Merging BAM files
Based on Pubathon conversations, my plan is to call SNPs two different ways. First, I’ll call SNPs for each individual sample. If any sample has a SNP, that will certainly affect DML calls. Katherine also suggested I merge samples and call SNPs. Loci that are SNPs across samples but not present in an individual sample can still change the meaning of a DML (that DML could be more associated with genetic differences than treatment). Both Mac and Katherine implied that default parameters would be more than enough to identify C/T SNPs for my goals, so I won’t mess around with them.

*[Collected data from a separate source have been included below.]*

theorem Packs.start {p : Params} {x : BitField} (hx : x.PackWf p) (hreps : x.reps = 0) (hgoing : x.done = false) (hempty : x.nb = 0) :
    Packs x [] (feedWith bfpElement x []) where
  moved := by
    obtain ⟨⟨-, -, -, hfidx, -, -⟩, -, -⟩ := hx
    exact ⟨rfl, (Nat.mod_eq_of_lt hfidx).symm, hreps, hgoing⟩
  ws := rfl
  nb := hempty.trans (Nat.zero_mod _).symm
  bits := congrArg (8 * 0 + ·) hempty
  number := by
    obtain ⟨-, -, hacc⟩ := hx
    rw [hempty] at hacc
    simpa [eventBytes, bytesNumber, readDigits, packedFields, fieldsNumber] using Nat.lt_one_iff.mp hacc
  accepted := rfl

theorem Packs.element {p : Params} {x : BitField} {values : List Word} {fed : Fed BitField} (h : Packs x values fed)
    (hwf : fed.regs.PackWf p) (v : Word) :
    Packs x (values ++ [v])
      { regs := (bfpElement fed.regs v).regs
        events := fed.events ++ (bfpElement fed.regs v).events
        bytes := fed.bytes ++ (bfpElement fed.regs v).bytes
        flagged := fed.flagged || (bfpElement fed.regs v).flagged } := by
  obtain ⟨z, helement, hmoved, hws, hnb, hacc⟩ := bfpElement_endless v hwf h.moved.reps h.moved.going
  obtain ⟨⟨-, hwidths, hlegal, hfidx, -, -⟩, hshort, hbound⟩ := hwf
  have hwidth := h.moved.width hfidx
  have hbytes := eight_dvd_of_wsLegal hlegal
  have hmax : fed.regs.width ≤ 32 := (hwidths _ (getD_mem_widths hfidx)).2
  have hbits : bitsAhead x (values.length + 1) = bitsAhead x values.length + fed.regs.width := by rw [bitsAhead_succ, hwidth]
  have hvalue := (appended_toNat fed.regs.acc fed.regs.nb fed.regs.width v hbound (by omega)).2
  rw [helement]
  constructor
  case moved =>
    rw [List.length_append, List.length_singleton]
    exact h.moved.trans hmoved.widths hmoved.fidx (hmoved.reps.trans h.moved.reps.symm) hmoved.going
  case ws => exact hws.trans h.ws
  case nb =>
    rw [List.length_append, List.length_singleton, hbits, ← Nat.mod_add_mod, ← h.nb, ← h.ws]
    exact hnb
  case bits =>
    rw [List.length_append, List.length_singleton, hbits, ← h.bits, eventBytes_append, eventBytes_words, List.length_append,
      Nat.mul_add, length_bytesOfWords hbytes, length_wordsOf, hnb, Nat.add_assoc, Nat.div_add_mod, Nat.add_assoc]
  case number =>
    have hwords := readDigits_wordsOf (ws := fed.regs.ws) (by omega) (bytesNumber (eventBytes fed.events)) hvalue
    rw [eventBytes_append, eventBytes_words, bytesNumber_append, readDigits_bytesOfWords hbytes _ fun q => lt_of_mem_wordsOf, hacc, hnb,
      hwords, packedFields_concat, fieldsNumber_concat, length_packedFields, ← hwidth, ← h.number, Nat.pow_add]
    ring
  case accepted => exact congrArg (· || false) h.accepted

theorem feedWith_bfpElement_wf {p : Params} {x : BitField} (hx : x.PackWf p) (values : List Word) :
    (feedWith bfpElement x values).regs.PackWf p :=
  feedWith_keeps bfpElement (fun y v hy => (bfpElement_keeps p y v hy).1) x values hx

/-- The packer on any list of values, from a unit with nothing pending. -/
theorem feedWith_bfpElement_packs {p : Params} {x : BitField} (hx : x.PackWf p) (hreps : x.reps = 0) (hgoing : x.done = false)
    (hempty : x.nb = 0) (values : List Word) : Packs x values (feedWith bfpElement x values) := by
  induction values using List.reverseRecOn with
  | nil => exact Packs.start hx hreps hgoing hempty
  | append_singleton values v ih =>
    rw [feedWith_append, feedWith_singleton]
    exact ih.element (feedWith_bfpElement_wf hx values) v

/-- The bytes of the packer are the whole words of its bit string. -/
theorem Packs.whole {x : BitField} {values : List Word} {fed : Fed BitField} (h : Packs x values fed) :
    8 * (eventBytes fed.events).length = bitsAhead x values.length / x.ws * x.ws := by
  have hbits := h.bits
  have hdiv := Nat.div_add_mod' (bitsAhead x values.length) x.ws
  rw [h.nb] at hbits
  omega

/-! ## The unpacker: bytes to fields -/

/-- What the unpacker has done with `bytes` from `x` on: its fields and its pending bits are the bit string of the bytes. -/
structure Unpacks (x : BitField) (bytes : List Byte) (fields : List Nat) (fed : Fed BitField) : Prop where
  moved : Moved x fields.length fed.regs
  events : fed.events = fields.map fun f => .value (BitVec.ofNat 32 f)
  fit : FieldsFit x fields
  bits : bitsAhead x fields.length + fed.regs.nb = 8 * bytes.length
  number : fieldsNumber x fields 0 0 * 2 ^ fed.regs.nb + fed.regs.pending = bytesNumber bytes
  accepted : fed.flagged = false

/-- `x` may be any unit with the same fields ahead as the unpacker `y` that is fed. -/
theorem Unpacks.start {x y : BitField} (hmoved : Moved x 0 y) (hempty : y.nb = 0) : Unpacks x [] [] (feedWith bfuElement y []) where
  moved := hmoved
  events := rfl
  fit := .nil x
  bits := congrArg (0 + ·) hempty
  number := by
    have hpending : y.pending = 0 := by rw [BitField.pending, hempty, Nat.pow_zero, Nat.mod_one]
    simp [fieldsNumber, hpending, bytesNumber, readDigits]
  accepted := rfl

Which returns me to the original problem I had trying to merge BAM files: library versions. Sam suggested I update the
htslib library based on these instructions, and I was able to do that successfully! But after updating this library, I still had the same
samtools installation error!
config.status: creating config.mk dyld: Library not loaded: /usr/local/opt/mpfr/lib/libmpfr.4.dylib Referenced from: /usr/local/bin/gawk Reason: image not found ./config.status: line 879: 83237 Done(141) eval sed \"\$ac_sed_extra\" "$ac_file_inputs" 83238 Abort trap: 6 | $AWK -f "$ac_tmp/subs.awk" > $ac_tmp/out config.status: error: could not create config.mk
Since the installation was referencing a library from
gawk, Sam suggested I update
gawk. I ran
brew update gawk and got an error that suggested I don’t have
gawk installed on this machine:
I decided to reinstall Homebrew just to be safe, and then ran
brew install gawk. Once I had everything installed, I tried once more with my
samtools installation and STILL got the same error!

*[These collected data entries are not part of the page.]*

-- ==== Sys2Proof/Machine/State.lean ====
section
/-! DEFINITION. The state of the machine: every field of R13 to R27, with the straps and inputs a step depends on (R9,
R28) and the two fields of the model's own that INVENTORY.md lists (`pending`, `dataOut`); and the state after reset. -/

namespace Sys2Proof.Machine

/-- The three voices (R13). -/
inductive VoiceId
  | v1
  | v2
  | v3
  deriving DecidableEq, Repr

/-- The ADSR states (R23); they have no architected encoding (R79). -/
inductive EnvState
  | attack
  | decaySustain
  | release
  deriving DecidableEq, Repr

/-- One waveform generator: the register fields of R14 and the datapath registers of R15 to R17. -/
structure Osc where
  /-- 16-bit frequency (R14). -/
  freq : BitVec 16
  /-- 12-bit pulse width (R14). -/
  pw : BitVec 12
  /-- 4-bit waveform selector: noise, pulse, sawtooth, triangle from bit 3 down (R14, R72). -/
  waveform : BitVec 4
  /-- TEST flag (R14). -/
  test : Bool
  /-- Ring-modulation flag (R14). -/
  ringMod : Bool
  /-- Hard-sync flag (R14). -/
  sync : Bool
  /-- 24-bit phase accumulator (R15). -/
  acc : BitVec 24
  /-- 23-bit noise shift register (R16). -/
  lfsr : BitVec 23
  /-- Set by phase A of a TICK when bit 23 of `acc` rose in it (R17). -/
  msbRising : Bool
  deriving DecidableEq, Repr

/-- One envelope generator: the register fields of R19 and the counters of R20 to R23. -/
structure Env where
  /-- Rate index in ATTACK (R19). -/
  attack : BitVec 4
  /-- Rate index in DECAY_SUSTAIN (R19). -/
  decay : BitVec 4
  /-- Index into `sustain_level` (R19). -/
  sustain : BitVec 4
  /-- Rate index in RELEASE (R19). -/
  release : BitVec 4
  /-- The gate bit last written to CONTROL (R19). -/
  gate : Bool
  /-- 8-bit envelope counter (R20). -/
  envelopeCounter : BitVec 8
  /-- 15-bit free-running rate counter (R21). -/
  rateCounter : BitVec 15
  /-- 5-bit exponential sub-counter (R22). -/
  expCounter : BitVec 5
  /-- ADSR state (R23). -/
  envState : EnvState
  deriving DecidableEq, Repr

/-- One voice: one waveform generator and one envelope generator (R13). -/
structure Voice where
  osc : Osc
  env : Env
  deriving DecidableEq, Repr

/-- The filter: the register fields of R24 and the three integrator states of R25. The states are unbounded integers,
as in the rules (R25, R154); log entry 7 says what that means for 32-bit hardware. -/
structure Filter where
  /-- 11-bit cutoff (R24). -/
  fc : BitVec 11
  /-- 4-bit resonance (R24). -/
  res : BitVec 4
  /-- Routing mask: voice 1, voice 2, voice 3, external input from bit 0 up (R24, R69). -/
  filt : BitVec 4
  /-- The 3OFF bit (R24). -/
  voice3off : Bool
  /-- High-pass tap to the output (R24). -/
  hp : Bool
  /-- Band-pass tap to the output (R24). -/
  bp : Bool
  /-- Low-pass tap to the output (R24). -/
  lp : Bool
  /-- 4-bit master volume (R24). -/
  vol : BitVec 4
  /-- `Vhp` (R25). -/
  vhp : Int
  /-- `Vbp` (R25). -/
  vbp : Int
  /-- `Vlp` (R25). -/
  vlp : Int
  deriving DecidableEq, Repr

/-- The external filter's two integer states (R26). -/
structure ExtFilter where
  /-- `Vlp_ext` (R26). -/
  vlpExt : Int
  /-- `Vhp_ext` (R26). -/
  vhpExt : Int
  deriving DecidableEq, Repr

/-- The straps: configuration inputs "constant during a run" that no register write changes (R9). -/
structure Straps where
  chipModel : ChipModel
  filterEn : Bool
  extfiltEn : Bool
  mute1 : Bool
  mute2 : Bool
  mute3 : Bool
  deriving DecidableEq, Repr

/-- The inputs the host supplies beside the cycle word (R28). `extIn` is read as two's complement. -/
structure Inputs where
  extIn : BitVec 20
  potX : Byte
  potY : Byte
  deriving DecidableEq, Repr

/-- What the host presents on the pins in one clock cycle: the cycle word and that cycle's inputs (R28, R57, R188). -/
structure CyclePins where
  word : CycleWord
  inputs : Inputs
  deriving DecidableEq, Repr

/-- The machine: the core's fields (R13 to R27), the straps and inputs of R9 and R28, the cycles the host has yet to
present (log entry 1), and the byte on DATA_OUT (R29, R59; log entry 3). -/
structure State where
  voice1 : Voice
  voice2 : Voice
  voice3 : Voice
  filter : Filter
  ext : ExtFilter
  /-- The byte most recently written by any register write (R27). -/
  busValue : Byte
  straps : Straps
  /-- The inputs as they stand in the present cycle (R28). -/
  inputs : Inputs
  /-- The cycles the host will present, next first; with none left it presents the defaults of R28. -/
  pending : List CyclePins
  /-- The byte on DATA_OUT if the last cycle was a RD cycle, none if DATA_OUT was not valid in it (R59). -/
  dataOut : Option Byte
  deriving DecidableEq, Repr

/-- Why the machine may stop: never. "The complete list of exception causes is empty" (R200), so this type has no
constructor and no step can fault. -/
inductive Fault : Type
  deriving DecidableEq, Repr

/-- Why a step may have no meaning. -/
inductive Refusal
  /-- Raised only by an arm of `exec` whose instruction has no meaning yet; safe (the machine stops where the core would
  go on). No arm raises it now. -/
  | notModelled (mnemonic : String)
  deriving DecidableEq, Repr

/-! ## Reset -/

/-- A waveform generator after RESET (R34, R213). -/
def Osc.atReset : Osc where
  freq := 0
  pw := 0
  waveform := 0
  test := false
  ringMod := false
  sync := false
  acc := 0
  lfsr := 0x7FFFF8#23
  msbRising := false

/-- An envelope generator after RESET (R34, R213). -/
def Env.atReset : Env where
  attack := 0
  decay := 0
  sustain := 0
  release := 0
  gate := false
  envelopeCounter := 0
  rateCounter := 0
  expCounter := 0
  envState := .release

/-- A voice after RESET (R34, R213). -/
def Voice.atReset : Voice where
  osc := Osc.atReset
  env := Env.atReset

/-- The filter after RESET (R34, R213). -/
def Filter.atReset : Filter where
  fc := 0
  res := 0
  filt := 0
  voice3off := false
  hp := false
  bp := false
  lp := false
  vol := 0
  vhp := 0
  vbp := 0
  vlp := 0

/-- The external filter after RESET (R34, R213). -/
def ExtFilter.atReset : ExtFilter where
  vlpExt := 0
  vhpExt := 0

/-- The straps at R9's defaults. R9 gives CHIP_MODEL no default: MOS8580 is a DESIGN CHOICE (log entry 4, unsafe for a
claim about `State.reset` that depends on it). -/
def Straps.atDefault : Straps where
  chipModel := .mos8580
  filterEn := true
  extfiltEn := true
  mute1 := false
  mute2 := false
  mute3 := false

/-- The inputs at R28's defaults: what "a host that supplies nothing supplies" (R28, R176). -/
def Inputs.atDefault : Inputs where
  extIn := 0
  potX := 0xFF#8
  potY := 0xFF#8

/-- What a host that presents nothing presents: an idle word and the default inputs (R28). -/
def CyclePins.atDefault : CyclePins where
  word := 0x0000#16
  inputs := Inputs.atDefault

/-- The machine right after reset: R34's values, the straps and inputs at their defaults, no cycle pending. -/
def State.reset : State where
  voice1 := Voice.atReset
  voice2 := Voice.atReset
  voice3 := Voice.atReset
  filter := Filter.atReset
  ext := ExtFilter.atReset
  busValue := 0
  straps := Straps.atDefault
  inputs := Inputs.atDefault
  pending := []
  dataOut := none

end Sys2Proof.Machine
end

At this point, I started digging around for specific solutions for Homebrew potentially interfering with
samtools installations. I found this issue that suggested running
brew install xz prior to configuration. I still encountered the same error! I realized installing
xz was specific to the error message the user got after trying to configure their program after reading this Stack Overflow question linked in the issue. Based on one of the suggestions, I ran
brew search libmpfr (the library that wasn’t loaded in any error above):
Error: No formulae or casks found for "libmpfr".
Then, I ran
brew search mpfr:
Warning: mpfr 4.1.0 is already installed and up-to-date. To reinstall 4.1.0, run: brew reinstall mpfr
brew reinstall mpfr and see if that resolves the issue (and obviously it did not). Since
mpfr is part of Homebrew, I realized I should just try installing
brew install samtools! AND THAT FINALLY WORKED!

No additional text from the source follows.